N.F. e Saad relatam que a dificuldade de lidar com os sintomas iniciais, antes do diagnóstico, os levaram ao abuso no consumo de álcool, o que acentuou o problema.
O excesso de exposição às novas mídias digitais também é citado como fonte de aumento dos transtornos mentais.
“Houve uma explosão de empresas nos pedindo assistência por causa do adoecimento mental de seus funcionários. Isso está muito relacionado à conexão remota ao trabalho”, diz a advogada Letícia Ribeiro, sócia do escritório Trench Rossi Watanabe.
Entre os casos que ela acompanhou estão o de um executivo que entrou em licença por causa de um colapso psicológico e o de uma empresa que suspendeu um desligamento após o funcionário ser diagnosticado com transtorno de ansiedade na demissão.
Até 2012, os episódios depressivos lideravam as concessões de auxílio-doença acidentário
concedidos pelo INSS por doenças mentais e comportamentais. Em 2013, os afastamentos por reação ao estresse grave e transtornos de adaptação tomaram a dianteira.

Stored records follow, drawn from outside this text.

/-! ## Witnesses: the hypotheses of every statement are met -/

theorem witness_DecodingAnEncodedCommandGivesItsExpansion :
    (Instr.setvol1 0x8000#16).wellFormed = true ∧ (Instr.reserved8F 0x8#4).wellFormed = true ∧
      (Instr.reserved8F 0xF#4).wellFormed = true := by decide
theorem witness_IgnoredBitsDoNotMatter :
    (0x4FFFFFFFF#36 &&& usedBits 0x4FFFFFFFF#36 = 0x400010000#36 &&& usedBits 0x4FFFFFFFF#36 ∧
      (0x4FFFFFFFF#36 : CmdWord) ≠ 0x400010000#36) ∧
    (0x012345678#36 &&& usedBits 0x012345678#36 = 0x000000000#36 &&& usedBits 0x012345678#36) := by decide
theorem witness_AssemblerBuildsTheWordsOfTheTable :
    (AsmOperand.mk ['-', '3', '2', '7', '6', '8']).value = some (-32768) ∧
    (AsmOperand.mk ['3', '2', '7', '6', '7']).value = some 32767 ∧
    (AsmOperand.mk ['-', '3', '2', '7', '6', '9']).value = some (-32769) ∧
    (AsmOperand.mk ['0', 'x', '8', '0', '0', '0']).value = some 32768 := by decide
theorem witness_AttenuationByteOnTheDocumentedRange :
    (-223 ≤ (BitVec.ofInt 16 (-223) : Operand).toInt ∧ (BitVec.ofInt 16 (-223) : Operand).toInt < (0#16 : Operand).toInt ∧
      (0#16 : Operand).toInt ≤ 0) ∧
    (BitVec.ofInt 16 (-224) : Operand).toInt < -223 ∧ (BitVec.ofInt 16 (-32768) : Operand).toInt < -223 := by decide
theorem witness_AttenuationByteOfPositiveOperands :
    0 < (17#16 : Operand).toInt ∧ 0 < (32767#16 : Operand).toInt ∧ 1 ≤ (1#16 : Operand).toInt ∧
      1 ≤ (16#16 : Operand).toInt ∧ (16#16 : Operand).toInt ≤ 16 := by decide
theorem witness_GainByteOnTheDocumentedRange :
    (0 ≤ (0#16 : Operand).toInt ∧ (63#16 : Operand).toInt ≤ 63) ∧ 63 < (64#16 : Operand).toInt := by decide
theorem witness_GainByteOfNegativeOperands :
    (BitVec.ofInt 16 (-1) : Operand).toInt < 0 ∧ (BitVec.ofInt 16 (-32768) : Operand).toInt < 0 := by decide
theorem witness_EncoderPeriodsAndTheZeroByte :
    ((1#16 : Operand).toInt = (257#16 : Operand).toInt - 256 ∧ 1 ≤ (1#16 : Operand).toInt) ∧
    ((BitVec.ofInt 16 (-257) : Operand).toInt = (BitVec.ofInt 16 (-1) : Operand).toInt - 256 ∧
      (BitVec.ofInt 16 (-1) : Operand).toInt ≤ -1) ∧
    (encAtt 16#16 = muteByte ∧ encAtt 32528#16 = muteByte) ∧
    (-223 ≤ (BitVec.ofInt 16 (-223) : Operand).toInt ∧ (0#16 : Operand).toInt ≤ 0) := by decide
theorem witness_TransferIsSixEventsDataByteFirst :
    let s := { ready 0xA0#8 5#4 with pending := defaultFrame 0xA0#8 0x45#8 }
    s.pending = s.frame Config.defaultBus s.params.ctrl.state 0xA0#8 := by decide

/-- Serves SetzcWritesBitFiveInvertedAndSendsTheByte, SetattlinkWritesBitSevenAndSendsTheByte,
SetgainlinkWritesBitSixAndSendsTheByte, StateBitCommandsFollowTheNextStateFormulas, SetvolWritesOneOrTwoAttenuations,
SetgainWritesOneOrTwoGains, MuteWritesTheRawByteZero, SetvolOneSetsBothChannelsToOneValue,
SetgainOneSetsBothChannelsToOneValue, FirstInitSetsTheBusConfiguration, SecondInitOnlyDrivesTheLineAgain,
ReservedCommandsHaveNoEffect, OnlyCommandsBeforeInitAreRefused, CommandsQueueSixOrTwelveEvents and
UnusedRightOperandAndMuteAsSetvolSixteen: `busConfig` unset and set, each link bit clear and set. -/
theorem witness_busConfig_and_link_bits :
    State.reset.busConfig = none ∧ (ready 0x20#8 0#4).busConfig = some (ready 0x20#8 0#4).params.bus ∧
    ((ready 0x20#8 0#4).stateRegister.getLsbD 7 = false ∧ (ready 0xA0#8 0#4).stateRegister.getLsbD 7 = true) ∧
    ((ready 0x20#8 0#4).stateRegister.getLsbD 6 = false ∧ (ready 0x60#8 0#4).stateRegister.getLsbD 6 = true) := by
  decide
theorem witness_CommandsChangeOnlyWhatTheyName :
    ∃ t, exec (.setattlink true) (ready 0x20#8 0#4) = .next t ∧
      t.stateRegister.getLsbD 7 ≠ (ready 0x20#8 0#4).stateRegister.getLsbD 7 := ⟨_, rfl, by decide⟩
theorem witness_LevelCommandsReadOneLinkBit :
    ((0x60#8 : Byte).getLsbD 7 = (ready 0x20#8 0#4).stateRegister.getLsbD 7 ∧
      (0xA0#8 : Byte).getLsbD 6 = (ready 0x20#8 0#4).stateRegister.getLsbD 6) ∧
    (∃ t, exec (.setvol 0#16 0#16) (ready 0x20#8 0#4) = .next t) ∧ (∃ t, exec .mute (ready 0x20#8 0#4) = .next t) ∧
    ∃ t, exec (.setgain 0#16 0#16) (ready 0x20#8 0#4) = .next t :=
  ⟨by decide, ⟨_, rfl⟩, ⟨_, rfl⟩, ⟨_, rfl⟩⟩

E, em 2017, a depressão foi ultrapassada pela ansiedade.
Benedito Brunca, subsecretário-geral de Previdência, afirma que, além de associada à crise e ao estresse causado pela tecnologia, a mudança de perfil das doenças é fruto de diagnósticos mais precisos.
Segundo ele, isso é consequência do esforço das empresas para a prevenção de doenças desde que a legislação passou, em 2009, a punir os empregadores com número de doenças do trabalho acima da média do seu setor.
A multiplicidade de sintomas envolvidos nos quadros de transtornos mentais é um dos fatores que podem atrasar o diagnóstico, levando, no meiotempo, à piora do paciente.
A dermatologista Inaê Cavalcanti Machado diz que tem identificado casos de síndrome de burnout em pacientes que a procuram para tratar queda de cabelo ou manchas na pele. “O burnout é uma síndrome que envolve a exaustão e a dificuldade em perceber a realidade e enxergar as pessoas ao redor”, diz Machado.
Segundo ela, é importante que os médicos estejam atentos aos sinais que podem denotar distúrbios psicológicos.
‘É quando ninguém está olhando que a pessoa pula da janela’
“As pessoas acham que nunca vai acontecer com elas, mas acontece. E aí você precisa procurar ajuda, que te olhem, que conversem com você, porque é quando ninguém está olhando que a pessoa pula da janela.”
O depoimento é da dentista Bárbara Moreira Mendonça, 45, que nunca pensou que poderia ser vítima de depressão. Mas isso acabou ocorrendo após seu marido sofrer um acidente vascular cerebral há um ano e meio.
“No início fui forte, parei de trabalhar, cuidei dele, amparei nossos dois filhos.”
Mas, quando o marido começou a se recuperar, Bárbara se deu conta de que estava em depressão. Além de ajuda médica, ela tem se recuperado com o apoio da família e exercícios físicos.
A doméstica Maria Verônica Ferreira, 58, tem uma história parecida. Segundo ela, a atividade física intensa e o suporte familiar lhe tiraram de uma depressão profunda há dez anos. “Comecei a correr e meu corpo parecia liberar uma coisa ruim. Quando terminava, me sentia muito melhor.”